GOAL OF THE EXERCISE -> Copy out each line featuring the string "their" from the entries beneath.

THE DATA ->
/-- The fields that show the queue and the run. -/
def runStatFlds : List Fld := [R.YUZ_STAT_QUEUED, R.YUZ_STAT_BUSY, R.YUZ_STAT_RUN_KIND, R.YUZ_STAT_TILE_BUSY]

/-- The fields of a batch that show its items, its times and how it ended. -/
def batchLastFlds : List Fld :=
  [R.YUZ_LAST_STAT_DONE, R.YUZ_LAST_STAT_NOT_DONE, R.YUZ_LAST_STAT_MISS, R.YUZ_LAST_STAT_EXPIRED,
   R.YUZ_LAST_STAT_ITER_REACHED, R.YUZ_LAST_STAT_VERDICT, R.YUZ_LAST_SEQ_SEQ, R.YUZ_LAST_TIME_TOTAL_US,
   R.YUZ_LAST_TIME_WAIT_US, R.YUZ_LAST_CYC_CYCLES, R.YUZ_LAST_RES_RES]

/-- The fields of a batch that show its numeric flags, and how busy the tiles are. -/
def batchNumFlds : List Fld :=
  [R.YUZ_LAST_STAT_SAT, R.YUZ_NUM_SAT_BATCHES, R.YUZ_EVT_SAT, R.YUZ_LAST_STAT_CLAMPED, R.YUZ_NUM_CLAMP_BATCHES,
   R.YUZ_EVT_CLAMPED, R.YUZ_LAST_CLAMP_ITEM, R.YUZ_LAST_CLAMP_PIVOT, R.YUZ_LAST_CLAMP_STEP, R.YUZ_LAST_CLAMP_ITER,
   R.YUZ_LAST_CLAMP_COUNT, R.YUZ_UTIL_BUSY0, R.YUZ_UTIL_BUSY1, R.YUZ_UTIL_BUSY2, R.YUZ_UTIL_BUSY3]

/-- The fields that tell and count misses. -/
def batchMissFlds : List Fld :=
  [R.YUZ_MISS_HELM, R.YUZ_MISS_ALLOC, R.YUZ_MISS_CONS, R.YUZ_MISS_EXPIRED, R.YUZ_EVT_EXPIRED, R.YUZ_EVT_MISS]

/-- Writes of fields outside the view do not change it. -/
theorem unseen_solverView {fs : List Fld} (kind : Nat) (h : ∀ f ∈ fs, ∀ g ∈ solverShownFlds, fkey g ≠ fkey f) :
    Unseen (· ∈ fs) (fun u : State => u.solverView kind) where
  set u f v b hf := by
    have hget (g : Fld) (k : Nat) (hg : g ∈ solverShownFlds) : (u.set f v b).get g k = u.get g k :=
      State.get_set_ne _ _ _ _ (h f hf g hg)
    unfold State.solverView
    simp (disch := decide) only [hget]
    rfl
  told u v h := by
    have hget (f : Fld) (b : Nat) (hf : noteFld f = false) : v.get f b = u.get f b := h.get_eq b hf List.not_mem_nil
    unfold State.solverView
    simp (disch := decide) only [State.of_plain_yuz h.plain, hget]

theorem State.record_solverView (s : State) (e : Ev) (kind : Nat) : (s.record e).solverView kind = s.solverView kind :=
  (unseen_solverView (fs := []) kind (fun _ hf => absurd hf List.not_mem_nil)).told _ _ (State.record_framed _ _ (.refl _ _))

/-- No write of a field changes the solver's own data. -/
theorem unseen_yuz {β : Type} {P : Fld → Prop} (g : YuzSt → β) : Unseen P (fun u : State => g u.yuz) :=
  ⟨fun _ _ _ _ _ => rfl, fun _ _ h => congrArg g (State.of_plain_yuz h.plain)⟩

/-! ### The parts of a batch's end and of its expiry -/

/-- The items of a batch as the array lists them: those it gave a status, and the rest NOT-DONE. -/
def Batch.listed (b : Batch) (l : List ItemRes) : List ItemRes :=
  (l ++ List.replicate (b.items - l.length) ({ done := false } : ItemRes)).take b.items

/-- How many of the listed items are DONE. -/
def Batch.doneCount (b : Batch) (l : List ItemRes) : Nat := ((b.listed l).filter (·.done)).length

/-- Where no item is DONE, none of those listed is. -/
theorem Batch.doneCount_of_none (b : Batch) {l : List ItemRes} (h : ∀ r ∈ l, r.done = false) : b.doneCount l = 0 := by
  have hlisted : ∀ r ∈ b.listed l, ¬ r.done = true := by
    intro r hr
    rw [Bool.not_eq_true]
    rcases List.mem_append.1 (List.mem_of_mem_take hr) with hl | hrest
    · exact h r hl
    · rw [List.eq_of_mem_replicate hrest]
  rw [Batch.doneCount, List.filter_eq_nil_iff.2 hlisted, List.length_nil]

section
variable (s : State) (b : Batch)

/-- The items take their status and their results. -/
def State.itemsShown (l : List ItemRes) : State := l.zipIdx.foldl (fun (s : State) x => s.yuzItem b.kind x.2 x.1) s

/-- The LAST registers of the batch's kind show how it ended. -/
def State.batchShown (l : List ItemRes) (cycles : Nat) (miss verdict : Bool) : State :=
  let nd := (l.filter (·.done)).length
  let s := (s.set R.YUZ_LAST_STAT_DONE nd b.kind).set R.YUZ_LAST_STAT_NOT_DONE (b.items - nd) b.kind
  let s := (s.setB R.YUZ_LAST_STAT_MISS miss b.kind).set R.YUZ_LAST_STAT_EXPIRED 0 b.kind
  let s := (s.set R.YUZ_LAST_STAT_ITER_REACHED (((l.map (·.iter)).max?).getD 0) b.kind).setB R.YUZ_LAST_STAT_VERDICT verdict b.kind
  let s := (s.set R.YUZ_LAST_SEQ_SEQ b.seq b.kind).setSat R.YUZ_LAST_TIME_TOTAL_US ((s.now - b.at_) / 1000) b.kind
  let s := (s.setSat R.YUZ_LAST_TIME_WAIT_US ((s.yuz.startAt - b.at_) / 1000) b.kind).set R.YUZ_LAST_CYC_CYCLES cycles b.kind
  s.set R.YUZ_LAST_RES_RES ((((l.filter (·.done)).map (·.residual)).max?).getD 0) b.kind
---
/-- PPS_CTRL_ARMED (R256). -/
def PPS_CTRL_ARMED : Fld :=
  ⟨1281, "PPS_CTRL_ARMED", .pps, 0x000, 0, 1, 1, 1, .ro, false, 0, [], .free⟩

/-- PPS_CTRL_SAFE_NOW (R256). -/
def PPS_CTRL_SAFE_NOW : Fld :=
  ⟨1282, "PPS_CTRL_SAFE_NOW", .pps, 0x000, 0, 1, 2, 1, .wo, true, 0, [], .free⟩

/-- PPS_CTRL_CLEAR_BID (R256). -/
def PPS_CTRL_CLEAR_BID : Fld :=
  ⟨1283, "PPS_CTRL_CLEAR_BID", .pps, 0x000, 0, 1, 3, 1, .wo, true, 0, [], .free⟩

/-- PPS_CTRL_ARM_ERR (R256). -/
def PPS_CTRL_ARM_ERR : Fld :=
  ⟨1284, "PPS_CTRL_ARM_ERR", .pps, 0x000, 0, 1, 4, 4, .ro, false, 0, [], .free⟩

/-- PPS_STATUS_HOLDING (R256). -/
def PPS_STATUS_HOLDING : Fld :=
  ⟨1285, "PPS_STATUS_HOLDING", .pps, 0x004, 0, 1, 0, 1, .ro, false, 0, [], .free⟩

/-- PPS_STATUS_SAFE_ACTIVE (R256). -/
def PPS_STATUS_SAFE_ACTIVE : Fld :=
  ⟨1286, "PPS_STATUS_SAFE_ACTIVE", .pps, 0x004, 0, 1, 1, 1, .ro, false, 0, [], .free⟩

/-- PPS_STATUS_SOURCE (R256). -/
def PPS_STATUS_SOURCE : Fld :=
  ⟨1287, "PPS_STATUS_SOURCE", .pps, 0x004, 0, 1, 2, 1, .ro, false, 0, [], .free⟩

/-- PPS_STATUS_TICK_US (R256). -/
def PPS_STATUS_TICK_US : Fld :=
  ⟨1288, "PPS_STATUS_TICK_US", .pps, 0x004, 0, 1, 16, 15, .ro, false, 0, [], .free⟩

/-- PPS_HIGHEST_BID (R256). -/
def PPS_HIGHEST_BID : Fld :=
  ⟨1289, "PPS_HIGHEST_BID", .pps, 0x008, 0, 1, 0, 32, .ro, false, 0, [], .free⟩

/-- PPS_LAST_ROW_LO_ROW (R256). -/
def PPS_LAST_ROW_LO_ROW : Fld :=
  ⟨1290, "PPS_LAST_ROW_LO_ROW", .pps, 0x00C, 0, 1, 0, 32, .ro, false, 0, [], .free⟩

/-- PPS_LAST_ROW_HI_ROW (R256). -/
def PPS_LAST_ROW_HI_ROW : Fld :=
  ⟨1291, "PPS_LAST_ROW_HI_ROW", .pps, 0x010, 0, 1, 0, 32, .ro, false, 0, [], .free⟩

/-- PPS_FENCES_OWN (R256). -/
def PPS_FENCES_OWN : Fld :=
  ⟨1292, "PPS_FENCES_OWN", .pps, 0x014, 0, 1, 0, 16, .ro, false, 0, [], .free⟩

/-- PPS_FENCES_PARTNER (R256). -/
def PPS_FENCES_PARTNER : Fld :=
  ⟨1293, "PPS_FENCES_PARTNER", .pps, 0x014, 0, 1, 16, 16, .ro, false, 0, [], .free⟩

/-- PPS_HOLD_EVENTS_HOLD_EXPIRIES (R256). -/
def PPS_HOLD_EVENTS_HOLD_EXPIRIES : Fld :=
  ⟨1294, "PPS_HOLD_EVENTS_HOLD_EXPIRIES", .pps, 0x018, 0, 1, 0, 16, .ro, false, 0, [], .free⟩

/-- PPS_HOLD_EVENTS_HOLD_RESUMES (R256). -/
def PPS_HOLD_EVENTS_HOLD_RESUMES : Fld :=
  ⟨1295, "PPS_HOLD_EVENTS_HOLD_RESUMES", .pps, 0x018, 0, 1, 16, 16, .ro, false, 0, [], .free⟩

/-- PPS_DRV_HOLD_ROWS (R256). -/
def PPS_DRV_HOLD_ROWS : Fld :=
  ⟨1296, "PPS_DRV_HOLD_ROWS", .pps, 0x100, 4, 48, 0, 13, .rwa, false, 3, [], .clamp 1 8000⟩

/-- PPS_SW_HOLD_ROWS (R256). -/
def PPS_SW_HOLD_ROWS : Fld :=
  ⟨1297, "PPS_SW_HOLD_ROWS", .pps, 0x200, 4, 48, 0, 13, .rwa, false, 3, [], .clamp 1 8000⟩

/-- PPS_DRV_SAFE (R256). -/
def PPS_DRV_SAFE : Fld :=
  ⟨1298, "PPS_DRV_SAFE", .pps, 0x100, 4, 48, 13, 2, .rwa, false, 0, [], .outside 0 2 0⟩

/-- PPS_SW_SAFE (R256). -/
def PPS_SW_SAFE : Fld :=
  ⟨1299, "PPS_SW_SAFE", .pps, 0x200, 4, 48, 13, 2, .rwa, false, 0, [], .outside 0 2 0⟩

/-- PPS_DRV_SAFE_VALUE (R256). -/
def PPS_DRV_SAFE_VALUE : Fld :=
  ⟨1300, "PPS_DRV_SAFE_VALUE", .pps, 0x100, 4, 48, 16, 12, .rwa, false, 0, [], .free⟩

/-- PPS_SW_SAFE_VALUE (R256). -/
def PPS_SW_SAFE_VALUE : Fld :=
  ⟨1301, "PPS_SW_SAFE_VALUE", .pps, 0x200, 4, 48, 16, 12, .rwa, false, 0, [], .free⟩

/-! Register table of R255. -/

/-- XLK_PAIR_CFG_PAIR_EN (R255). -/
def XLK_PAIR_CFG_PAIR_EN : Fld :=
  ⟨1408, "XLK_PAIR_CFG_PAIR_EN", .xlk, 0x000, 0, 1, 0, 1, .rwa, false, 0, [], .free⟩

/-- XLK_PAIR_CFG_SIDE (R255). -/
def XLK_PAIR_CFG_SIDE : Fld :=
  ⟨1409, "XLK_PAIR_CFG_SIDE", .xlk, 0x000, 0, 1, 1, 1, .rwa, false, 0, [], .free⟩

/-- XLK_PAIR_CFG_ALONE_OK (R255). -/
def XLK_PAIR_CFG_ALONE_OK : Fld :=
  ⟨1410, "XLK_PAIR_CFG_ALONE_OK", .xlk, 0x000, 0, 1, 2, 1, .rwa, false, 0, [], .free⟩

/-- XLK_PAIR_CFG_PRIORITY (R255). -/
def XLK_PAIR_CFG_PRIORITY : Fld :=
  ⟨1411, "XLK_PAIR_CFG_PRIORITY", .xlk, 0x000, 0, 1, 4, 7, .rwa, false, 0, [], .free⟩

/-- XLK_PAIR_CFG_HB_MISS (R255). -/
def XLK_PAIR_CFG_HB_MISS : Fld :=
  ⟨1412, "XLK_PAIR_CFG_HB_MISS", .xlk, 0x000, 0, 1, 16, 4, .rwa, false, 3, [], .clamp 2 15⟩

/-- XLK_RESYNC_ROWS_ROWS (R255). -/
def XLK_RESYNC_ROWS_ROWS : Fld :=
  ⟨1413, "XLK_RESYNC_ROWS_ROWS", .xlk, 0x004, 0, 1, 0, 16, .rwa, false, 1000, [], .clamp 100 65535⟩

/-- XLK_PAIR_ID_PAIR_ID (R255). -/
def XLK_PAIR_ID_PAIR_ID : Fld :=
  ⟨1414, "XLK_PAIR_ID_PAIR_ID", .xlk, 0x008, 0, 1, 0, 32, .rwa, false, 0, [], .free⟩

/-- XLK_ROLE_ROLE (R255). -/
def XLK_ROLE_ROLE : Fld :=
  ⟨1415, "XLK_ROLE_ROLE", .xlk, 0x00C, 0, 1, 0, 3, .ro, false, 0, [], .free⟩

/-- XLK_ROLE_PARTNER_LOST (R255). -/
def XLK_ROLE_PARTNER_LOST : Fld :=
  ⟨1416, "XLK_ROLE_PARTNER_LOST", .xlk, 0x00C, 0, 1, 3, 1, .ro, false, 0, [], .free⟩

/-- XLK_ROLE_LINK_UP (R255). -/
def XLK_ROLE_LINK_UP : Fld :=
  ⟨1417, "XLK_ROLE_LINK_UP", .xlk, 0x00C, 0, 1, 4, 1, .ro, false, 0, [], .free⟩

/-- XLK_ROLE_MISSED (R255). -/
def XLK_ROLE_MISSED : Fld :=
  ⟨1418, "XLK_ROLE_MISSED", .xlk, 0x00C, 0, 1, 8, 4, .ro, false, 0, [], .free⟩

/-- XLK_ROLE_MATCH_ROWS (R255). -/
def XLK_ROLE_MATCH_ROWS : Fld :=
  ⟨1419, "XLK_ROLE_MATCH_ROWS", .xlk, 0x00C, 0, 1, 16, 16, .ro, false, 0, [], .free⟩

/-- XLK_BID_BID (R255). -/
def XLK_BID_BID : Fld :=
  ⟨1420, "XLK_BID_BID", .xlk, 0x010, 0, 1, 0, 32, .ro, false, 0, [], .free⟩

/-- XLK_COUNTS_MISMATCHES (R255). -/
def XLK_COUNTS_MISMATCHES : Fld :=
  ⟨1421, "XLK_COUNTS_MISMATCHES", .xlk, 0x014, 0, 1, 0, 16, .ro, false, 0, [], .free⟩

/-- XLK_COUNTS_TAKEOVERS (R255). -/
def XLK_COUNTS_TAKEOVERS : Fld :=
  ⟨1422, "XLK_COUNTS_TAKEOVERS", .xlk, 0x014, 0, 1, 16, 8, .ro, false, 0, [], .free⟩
==
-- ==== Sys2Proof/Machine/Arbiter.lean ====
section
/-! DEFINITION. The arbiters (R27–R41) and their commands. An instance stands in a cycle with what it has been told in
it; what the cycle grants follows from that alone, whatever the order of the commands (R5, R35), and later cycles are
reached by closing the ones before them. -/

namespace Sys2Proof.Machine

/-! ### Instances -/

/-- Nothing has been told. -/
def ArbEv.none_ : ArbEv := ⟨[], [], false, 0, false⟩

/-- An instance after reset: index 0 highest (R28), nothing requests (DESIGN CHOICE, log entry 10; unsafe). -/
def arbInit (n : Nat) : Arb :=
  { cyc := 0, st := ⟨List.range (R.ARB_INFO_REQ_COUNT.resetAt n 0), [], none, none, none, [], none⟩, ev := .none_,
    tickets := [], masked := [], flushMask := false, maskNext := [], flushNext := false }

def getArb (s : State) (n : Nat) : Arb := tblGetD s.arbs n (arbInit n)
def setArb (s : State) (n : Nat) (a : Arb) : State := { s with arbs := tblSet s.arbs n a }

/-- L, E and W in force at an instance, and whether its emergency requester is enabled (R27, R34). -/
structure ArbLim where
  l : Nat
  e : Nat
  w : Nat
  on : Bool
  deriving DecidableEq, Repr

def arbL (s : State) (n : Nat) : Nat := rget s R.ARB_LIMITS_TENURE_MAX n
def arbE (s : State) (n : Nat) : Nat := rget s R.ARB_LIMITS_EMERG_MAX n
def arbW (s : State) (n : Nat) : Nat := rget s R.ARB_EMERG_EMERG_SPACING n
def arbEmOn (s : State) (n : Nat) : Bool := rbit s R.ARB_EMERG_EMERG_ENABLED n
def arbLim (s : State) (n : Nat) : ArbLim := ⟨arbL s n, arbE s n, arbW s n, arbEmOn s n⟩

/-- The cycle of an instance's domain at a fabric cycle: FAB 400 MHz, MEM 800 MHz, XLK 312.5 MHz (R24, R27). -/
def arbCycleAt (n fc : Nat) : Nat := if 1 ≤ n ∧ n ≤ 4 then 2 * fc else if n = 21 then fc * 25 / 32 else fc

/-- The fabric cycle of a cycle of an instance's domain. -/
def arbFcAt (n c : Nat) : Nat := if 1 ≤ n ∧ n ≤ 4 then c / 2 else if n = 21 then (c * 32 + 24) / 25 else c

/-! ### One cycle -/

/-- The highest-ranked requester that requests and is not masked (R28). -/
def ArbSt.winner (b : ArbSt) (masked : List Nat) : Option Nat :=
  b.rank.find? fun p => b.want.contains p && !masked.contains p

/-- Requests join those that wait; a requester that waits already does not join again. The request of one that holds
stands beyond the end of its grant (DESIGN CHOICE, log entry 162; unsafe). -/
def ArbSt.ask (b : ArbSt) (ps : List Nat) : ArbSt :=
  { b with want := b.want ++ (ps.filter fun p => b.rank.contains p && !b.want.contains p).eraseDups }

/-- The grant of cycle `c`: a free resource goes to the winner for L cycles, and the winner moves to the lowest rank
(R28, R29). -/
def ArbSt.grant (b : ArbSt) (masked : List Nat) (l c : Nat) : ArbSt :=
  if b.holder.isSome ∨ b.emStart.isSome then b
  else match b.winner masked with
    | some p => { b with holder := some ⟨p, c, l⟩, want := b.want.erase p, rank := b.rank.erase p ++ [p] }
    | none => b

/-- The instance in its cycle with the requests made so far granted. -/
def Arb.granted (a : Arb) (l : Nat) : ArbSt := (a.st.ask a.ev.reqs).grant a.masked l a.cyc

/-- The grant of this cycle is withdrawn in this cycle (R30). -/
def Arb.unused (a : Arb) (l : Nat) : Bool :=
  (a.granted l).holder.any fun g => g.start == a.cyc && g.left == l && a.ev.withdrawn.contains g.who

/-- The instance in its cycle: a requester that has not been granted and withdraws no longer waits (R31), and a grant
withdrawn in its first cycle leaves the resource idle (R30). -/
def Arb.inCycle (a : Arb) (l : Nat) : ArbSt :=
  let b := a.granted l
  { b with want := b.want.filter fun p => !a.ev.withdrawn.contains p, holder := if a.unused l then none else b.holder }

WRITTEN SOLUTION ->
/-- The items take their status and their results. -/
/-! DEFINITION. The arbiters (R27–R41) and their commands. An instance stands in a cycle with what it has been told in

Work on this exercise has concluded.